- Born: June 15, 1950 (age 76) Trabzon, Turkey
- Education: Medicine
- Alma mater: Hacettepe University
- Occupation: Academic
- Board member of: International Olympic Committee, National Olympic Committee of Turkey

= Uğur Erdener =

Turkish physician (born 1950)

Uğur Erdener (born June 15, 1950) is a Turkish physician specialized in ophthalmology and professor at the Hacettepe University, Ankara. He is currently a member of the International Olympic Committee, former president of the National Olympic Committee of Turkey, and president of SportAccord.

==Early years==
Uğur Erdener was born on June 15, 1950, in Trabzon.

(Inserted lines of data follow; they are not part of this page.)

-- ==== Sys2Proof/Syntax.lean ====
section
/-! DEFINITION. The commands of the block (spec/opcode_table.json). -/

namespace Sys2Proof
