-- ==== Sys2Proof/Machine/CatalogA.lean ====
section
/-! DEFINITION. The register catalogue: the registers of blocks GLB, RST, PWR, CLK, SKN, EVT, TRN, HLD, LN, PLY as their tables of the spec lay them down. -/

namespace Sys2Proof.Machine

/-! Block GLB (19 R495, 01 R36). -/

def Reg.GLB_DIE_ID : RegDesc := ⟨0x000000, 1, 0, 1, 0, [⟨31, 29, .ro, 0, 0, 7⟩, ⟨28, 28, .ro, 0, 0, 1⟩, ⟨27, 27, .ro, 0, 0, 1⟩, ⟨26, 24, .ro, 0, 0, 7⟩, ⟨15, 8, .ro, 0, 0, 0xff⟩]⟩
abbrev F.GLB_DIE_ID_DIE : Fld := ⟨Reg.GLB_DIE_ID, 31, 29⟩
abbrev F.GLB_DIE_ID_ANCHOR : Fld := ⟨Reg.GLB_DIE_ID, 28, 28⟩
abbrev F.GLB_DIE_ID_PRIMARY : Fld := ⟨Reg.GLB_DIE_ID, 27, 27⟩
abbrev F.GLB_DIE_ID_DIES_LOG2 : Fld := ⟨Reg.GLB_DIE_ID, 26, 24⟩
abbrev F.GLB_DIE_ID_STEPPING : Fld := ⟨Reg.GLB_DIE_ID, 15, 8⟩
def Reg.GLB_DIE_STATUS : RegDesc := ⟨0x000004, 1, 0, 1, 0, [⟨31, 31, .ro, 0, 0, 1⟩, ⟨30, 30, .ro, 0, 0, 1⟩, ⟨29, 27, .ro, 0, 0, 7⟩, ⟨5, 0, .ro, 0, 0, 0x3f⟩]⟩
abbrev F.GLB_DIE_STATUS_CONFIGURED : Fld := ⟨Reg.GLB_DIE_STATUS, 31, 31⟩
abbrev F.GLB_DIE_STATUS_ROUTED : Fld := ⟨Reg.GLB_DIE_STATUS, 30, 30⟩
abbrev F.GLB_DIE_STATUS_LAST_LEVEL : Fld := ⟨Reg.GLB_DIE_STATUS, 29, 27⟩
abbrev F.GLB_DIE_STATUS_ISLANDS_OK : Fld := ⟨Reg.GLB_DIE_STATUS, 5, 0⟩
def Reg.GLB_ISLAND_OFF_LO : RegDesc := ⟨0x000008, 1, 0, 1, 0, [⟨31, 0, .skn, 0, 0, 0xffffffff⟩]⟩
abbrev F.GLB_ISLAND_OFF_LO_OFF : Fld := ⟨Reg.GLB_ISLAND_OFF_LO, 31, 0⟩
def Reg.GLB_ISLAND_OFF_HI : RegDesc := ⟨0x00000C, 1, 0, 1, 0, [⟨11, 0, .skn, 0, 0, 0xfff⟩]⟩
abbrev F.GLB_ISLAND_OFF_HI_OFF : Fld := ⟨Reg.GLB_ISLAND_OFF_HI, 11, 0⟩
def Reg.GLB_CAP0 : RegDesc := ⟨0x000010, 1, 0, 1, 0, [⟨31, 24, .ro, 8, 0, 0xff⟩, ⟨23, 16, .ro, 0x80, 0, 0xff⟩, ⟨15, 8, .ro, 0x40, 0, 0xff⟩, ⟨7, 0, .ro, 0x40, 0, 0xff⟩]⟩
abbrev F.GLB_CAP0_LEDGER_K : Fld := ⟨Reg.GLB_CAP0, 31, 24⟩
abbrev F.GLB_CAP0_OUTLETS : Fld := ⟨Reg.GLB_CAP0, 23, 16⟩
abbrev F.GLB_CAP0_DMA : Fld := ⟨Reg.GLB_CAP0, 15, 8⟩
abbrev F.GLB_CAP0_KEY_SLOTS : Fld := ⟨Reg.GLB_CAP0, 7, 0⟩
def Reg.GLB_CAP1 : RegDesc := ⟨0x000014, 1, 0, 1, 0, [⟨31, 24, .ro, 0x1f, 0, 0xff⟩, ⟨23, 16, .ro, 0x40, 0, 0xff⟩, ⟨15, 8, .ro, 0x40, 0, 0xff⟩, ⟨7, 0, .ro, 0x40, 0, 0xff⟩]⟩
abbrev F.GLB_CAP1_VF_SLOTS : Fld := ⟨Reg.GLB_CAP1, 31, 24⟩
abbrev F.GLB_CAP1_BOBBINS_K : Fld := ⟨Reg.GLB_CAP1, 23, 16⟩
abbrev F.GLB_CAP1_MCAST_16 : Fld := ⟨Reg.GLB_CAP1, 15, 8⟩
abbrev F.GLB_CAP1_POLICERS_64 : Fld := ⟨Reg.GLB_CAP1, 7, 0⟩
def Reg.GLB_CAP2 : RegDesc := ⟨0x000018, 1, 0, 1, 0, [⟨31, 28, .ro, 8, 0, 0xf⟩, ⟨27, 25, .ro, 4, 0, 7⟩, ⟨24, 23, .ro, 2, 0, 3⟩, ⟨22, 20, .ro, 4, 0, 7⟩, ⟨19, 18, .ro, 2, 0, 3⟩, ⟨17, 16, .ro, 3, 0, 3⟩, ⟨15, 8, .ro, 0x2c, 0, 0xff⟩, ⟨7, 0, .ro, 0, 0, 0xff⟩]⟩
abbrev F.GLB_CAP2_LANES : Fld := ⟨Reg.GLB_CAP2, 31, 28⟩
abbrev F.GLB_CAP2_MACS : Fld := ⟨Reg.GLB_CAP2, 27, 25⟩
abbrev F.GLB_CAP2_HEADS : Fld := ⟨Reg.GLB_CAP2, 24, 23⟩
abbrev F.GLB_CAP2_DFPS : Fld := ⟨Reg.GLB_CAP2, 22, 20⟩
abbrev F.GLB_CAP2_CHANNELS : Fld := ⟨Reg.GLB_CAP2, 19, 18⟩
abbrev F.GLB_CAP2_SPLICE_PORTS : Fld := ⟨Reg.GLB_CAP2, 17, 16⟩
abbrev F.GLB_CAP2_ISLANDS : Fld := ⟨Reg.GLB_CAP2, 15, 8⟩
abbrev F.GLB_CAP2_CORE_10MHZ : Fld := ⟨Reg.GLB_CAP2, 7, 0⟩
def Reg.GLB_LPDDR : RegDesc := ⟨0x00001C, 1, 0, 1, 0, [⟨31, 16, .ro, 0, 0, 0xffff⟩, ⟨15, 0, .ro, 0, 0, 0xffff⟩]⟩
abbrev F.GLB_LPDDR_CH1 : Fld := ⟨Reg.GLB_LPDDR, 31, 16⟩
abbrev F.GLB_LPDDR_CH0 : Fld := ⟨Reg.GLB_LPDDR, 15, 0⟩
def Reg.GLB_SCRATCH : RegDesc := ⟨0x000020, 1, 0, 1, 0, [⟨31, 0, .rw, 0, 0, 0xffffffff⟩]⟩
abbrev F.GLB_SCRATCH_DATA : Fld := ⟨Reg.GLB_SCRATCH, 31, 0⟩
def Reg.GLB_SPLICE_STATUS : RegDesc := ⟨0x000200, 3, 4, 1, 0, [⟨31, 31, .ro, 0, 0, 1⟩, ⟨30, 30, .ro, 0, 0, 1⟩, ⟨29, 27, .ro, 0, 0, 7⟩, ⟨15, 8, .rws, 0, 0, 0xff⟩, ⟨7, 0, .w1c, 0, 0, 0xff⟩]⟩
abbrev F.GLB_SPLICE_STATUS_PRESENT : Fld := ⟨Reg.GLB_SPLICE_STATUS, 31, 31⟩
abbrev F.GLB_SPLICE_STATUS_UP : Fld := ⟨Reg.GLB_SPLICE_STATUS, 30, 30⟩
abbrev F.GLB_SPLICE_STATUS_FAR_DIE : Fld := ⟨Reg.GLB_SPLICE_STATUS, 29, 27⟩
abbrev F.GLB_SPLICE_STATUS_DOWN_COUNT : Fld := ⟨Reg.GLB_SPLICE_STATUS, 15, 8⟩
abbrev F.GLB_SPLICE_STATUS_REPLAY_COUNT : Fld := ⟨Reg.GLB_SPLICE_STATUS, 7, 0⟩

/-- The registers of block GLB. -/
def Reg.blockGLB : List RegDesc :=
  [Reg.GLB_DIE_ID, Reg.GLB_DIE_STATUS, Reg.GLB_ISLAND_OFF_LO, Reg.GLB_ISLAND_OFF_HI, Reg.GLB_CAP0, Reg.GLB_CAP1, Reg.GLB_CAP2, Reg.GLB_LPDDR, Reg.GLB_SCRATCH, Reg.GLB_SPLICE_STATUS]

/-! Block RST (16 R438). -/

def Reg.RST_REACH_LO : RegDesc := ⟨0x010000, 1, 0, 1, 0, [⟨29, 0, .ro, 0, 0, 0x3fffffff⟩]⟩
abbrev F.RST_REACH_LO_REACH : Fld := ⟨Reg.RST_REACH_LO, 29, 0⟩
def Reg.RST_REACH_HI : RegDesc := ⟨0x010004, 1, 0, 1, 0, [⟨31, 31, .ro, 0, 0, 1⟩, ⟨30, 30, .ro, 0, 0, 1⟩, ⟨17, 0, .ro, 0, 0, 0x3ffff⟩]⟩
abbrev F.RST_REACH_HI_VALID : Fld := ⟨Reg.RST_REACH_HI, 31, 31⟩
abbrev F.RST_REACH_HI_FUSE_BAD : Fld := ⟨Reg.RST_REACH_HI, 30, 30⟩
abbrev F.RST_REACH_HI_REACH : Fld := ⟨Reg.RST_REACH_HI, 17, 0⟩
def Reg.RST_CAUSE_LAST : RegDesc := ⟨0x010008, 1, 0, 1, 0, [⟨15, 0, .ro, 0, 0, 0xffff⟩]⟩
abbrev F.RST_CAUSE_LAST_SOURCES : Fld := ⟨Reg.RST_CAUSE_LAST, 15, 0⟩
def Reg.RST_CAUSE_HIST : RegDesc := ⟨0x01000C, 1, 0, 1, 0, [⟨15, 0, .rws, 0, 0, 0xffff⟩]⟩
abbrev F.RST_CAUSE_HIST_SOURCES : Fld := ⟨Reg.RST_CAUSE_HIST, 15, 0⟩
def Reg.RST_REQ : RegDesc := ⟨0x010010, 1, 0, 1, 0, [⟨31, 29, .wo, 0, 0, 7⟩, ⟨28, 26, .wo, 0, 0, 7⟩, ⟨25, 20, .wo, 0, 0, 0x3f⟩, ⟨19, 12, .wo, 0, 0, 0xff⟩]⟩
abbrev F.RST_REQ_LEVEL : Fld := ⟨Reg.RST_REQ, 31, 29⟩
abbrev F.RST_REQ_DIE : Fld := ⟨Reg.RST_REQ, 28, 26⟩
abbrev F.RST_REQ_ISLAND : Fld := ⟨Reg.RST_REQ, 25, 20⟩
abbrev F.RST_REQ_FUNC : Fld := ⟨Reg.RST_REQ, 19, 12⟩
def Reg.RST_REQ_STATUS : RegDesc := ⟨0x010014, 1, 0, 1, 0, [⟨31, 24, .ro, 0, 0, 0xff⟩, ⟨15, 0, .ro, 0, 0, 0xffff⟩]⟩
abbrev F.RST_REQ_STATUS_RESULT : Fld := ⟨Reg.RST_REQ_STATUS, 31, 24⟩
abbrev F.RST_REQ_STATUS_SEQ : Fld := ⟨Reg.RST_REQ_STATUS, 15, 0⟩
def Reg.RST_IDLE_CFG : RegDesc := ⟨0x010018, 1, 0, 1, 0, [⟨23, 0, .skn, 0x64, 1, 0x2710⟩]⟩
abbrev F.RST_IDLE_CFG_IDLE_TIMEOUT_US : Fld := ⟨Reg.RST_IDLE_CFG, 23, 0⟩
def Reg.RST_HELD_LO : RegDesc := ⟨0x01001C, 1, 0, 1, 0, [⟨31, 0, .ro, 0, 0, 0xffffffff⟩]⟩
abbrev F.RST_HELD_LO_HELD : Fld := ⟨Reg.RST_HELD_LO, 31, 0⟩
def Reg.RST_HELD_HI : RegDesc := ⟨0x010020, 1, 0, 1, 0, [⟨11, 0, .ro, 0, 0, 0xfff⟩]⟩
abbrev F.RST_HELD_HI_HELD : Fld := ⟨Reg.RST_HELD_HI, 11, 0⟩
def Reg.RST_FORCE_RELEASE : RegDesc := ⟨0x010024, 1, 0, 1, 0, [⟨8, 6, .wo, 0, 0, 7⟩, ⟨5, 0, .wo, 0, 0, 0x3f⟩]⟩
abbrev F.RST_FORCE_RELEASE_DIE : Fld := ⟨Reg.RST_FORCE_RELEASE, 8, 6⟩
abbrev F.RST_FORCE_RELEASE_ISLAND : Fld := ⟨Reg.RST_FORCE_RELEASE, 5, 0⟩
def Reg.RST_NEAR_MISS : RegDesc := ⟨0x010028, 1, 0, 1, 0, [⟨31, 31, .wo, 0, 0, 1⟩, ⟨30, 0, .ro, 0, 0, 0x7fffffff⟩]⟩
abbrev F.RST_NEAR_MISS_CLEAR : Fld := ⟨Reg.RST_NEAR_MISS, 31, 31⟩
abbrev F.RST_NEAR_MISS_COUNT : Fld := ⟨Reg.RST_NEAR_MISS, 30, 0⟩
def Reg.RST_FORCED : RegDesc := ⟨0x01002C, 1, 0, 1, 0, [⟨31, 31, .wo, 0, 0, 1⟩, ⟨30, 0, .ro, 0, 0, 0x7fffffff⟩]⟩
abbrev F.RST_FORCED_CLEAR : Fld := ⟨Reg.RST_FORCED, 31, 31⟩
abbrev F.RST_FORCED_COUNT : Fld := ⟨Reg.RST_FORCED, 30, 0⟩
def Reg.RST_STRAP : RegDesc := ⟨0x010030, 1, 0, 1, 0, [⟨3, 2, .ro, 0, 0, 3⟩, ⟨1, 0, .ro, 0, 0, 3⟩]⟩
abbrev F.RST_STRAP_BOOT : Fld := ⟨Reg.RST_STRAP, 3, 2⟩
abbrev F.RST_STRAP_CLK : Fld := ⟨Reg.RST_STRAP, 1, 0⟩
def Reg.RST_BOOT_PUSH : RegDesc := ⟨0x010034, 1, 0, 1, 0, [⟨31, 31, .wo, 0, 0, 1⟩, ⟨23, 0, .wo, 0, 0, 0xffffff⟩]⟩
abbrev F.RST_BOOT_PUSH_FETCH : Fld := ⟨Reg.RST_BOOT_PUSH, 31, 31⟩
abbrev F.RST_BOOT_PUSH_LENGTH : Fld := ⟨Reg.RST_BOOT_PUSH, 23, 0⟩
def Reg.RST_BOOT_PAGE : RegDesc := ⟨0x010038, 1, 0, 1, 0, [⟨10, 0, .rw, 0, 0, 0x7ff⟩]⟩
abbrev F.RST_BOOT_PAGE_PAGE : Fld := ⟨Reg.RST_BOOT_PAGE, 10, 0⟩
def Reg.RST_FUSE_PROG_LO : RegDesc := ⟨0x010040, 1, 0, 1, 0, [⟨29, 0, .rw, 0, 0, 0x3fffffff⟩]⟩
abbrev F.RST_FUSE_PROG_LO_CODES : Fld := ⟨Reg.RST_FUSE_PROG_LO, 29, 0⟩
def Reg.RST_FUSE_PROG_HI : RegDesc := ⟨0x010044, 1, 0, 1, 0, [⟨17, 0, .rw, 0, 0, 0x3ffff⟩]⟩
abbrev F.RST_FUSE_PROG_HI_CODES : Fld := ⟨Reg.RST_FUSE_PROG_HI, 17, 0⟩
def Reg.RST_FUSE_PROG_CMD : RegDesc := ⟨0x010048, 1, 0, 1, 0, [⟨0, 0, .wo, 0, 0, 1⟩]⟩
abbrev F.RST_FUSE_PROG_CMD_PROGRAM : Fld := ⟨Reg.RST_FUSE_PROG_CMD, 0, 0⟩
def Reg.RST_BOOT_HOST_LO : RegDesc := ⟨0x010050, 1, 0, 1, 0, [⟨31, 0, .rw, 0, 0, 0xffffffff⟩]⟩
abbrev F.RST_BOOT_HOST_LO_ADDR : Fld := ⟨Reg.RST_BOOT_HOST_LO, 31, 0⟩
def Reg.RST_BOOT_HOST_HI : RegDesc := ⟨0x010054, 1, 0, 1, 0, [⟨31, 0, .rw, 0, 0, 0xffffffff⟩]⟩
abbrev F.RST_BOOT_HOST_HI_ADDR : Fld := ⟨Reg.RST_BOOT_HOST_HI, 31, 0⟩
def Reg.RST_BOOT_WIN : RegDesc := ⟨0x011000, 1024, 4, 1, 0, [⟨31, 0, .rw, 0, 0, 0xffffffff⟩]⟩
abbrev F.RST_BOOT_WIN_DATA : Fld := ⟨Reg.RST_BOOT_WIN, 31, 0⟩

Upon completion of his elementary school education in Van, he attended the secondary school in Bandırma and graduated from the Gazi High School in Ankara. He enrolled in the School of Medicine of the Hacettepe University. After graduating with his medical degree in 1977, he completed a residency in Ophthalmology at Hacettepe University.

== Career ==
He served as the General Director of Hacettepe Hospitals between 2000 and 2007, and as the Rector of Hacettepe University between 2007 and 2011. He retired from Hacettepe University in 2017, due to the age limit. He has been the President of the World Archery Federation since 2005. As of 2011, he is the President of the Turkish National Olympic Committee. He is also the vice-president of the International Olympic Committee and the vice-president of the International Olympic Summer Sports Federation as of November 2017.

==Family life==
Uğur Erdener was married to Macide Erdener, a former archer and archery judge.
In his second marriage, he is with Zafer. He has three children and one grandchild.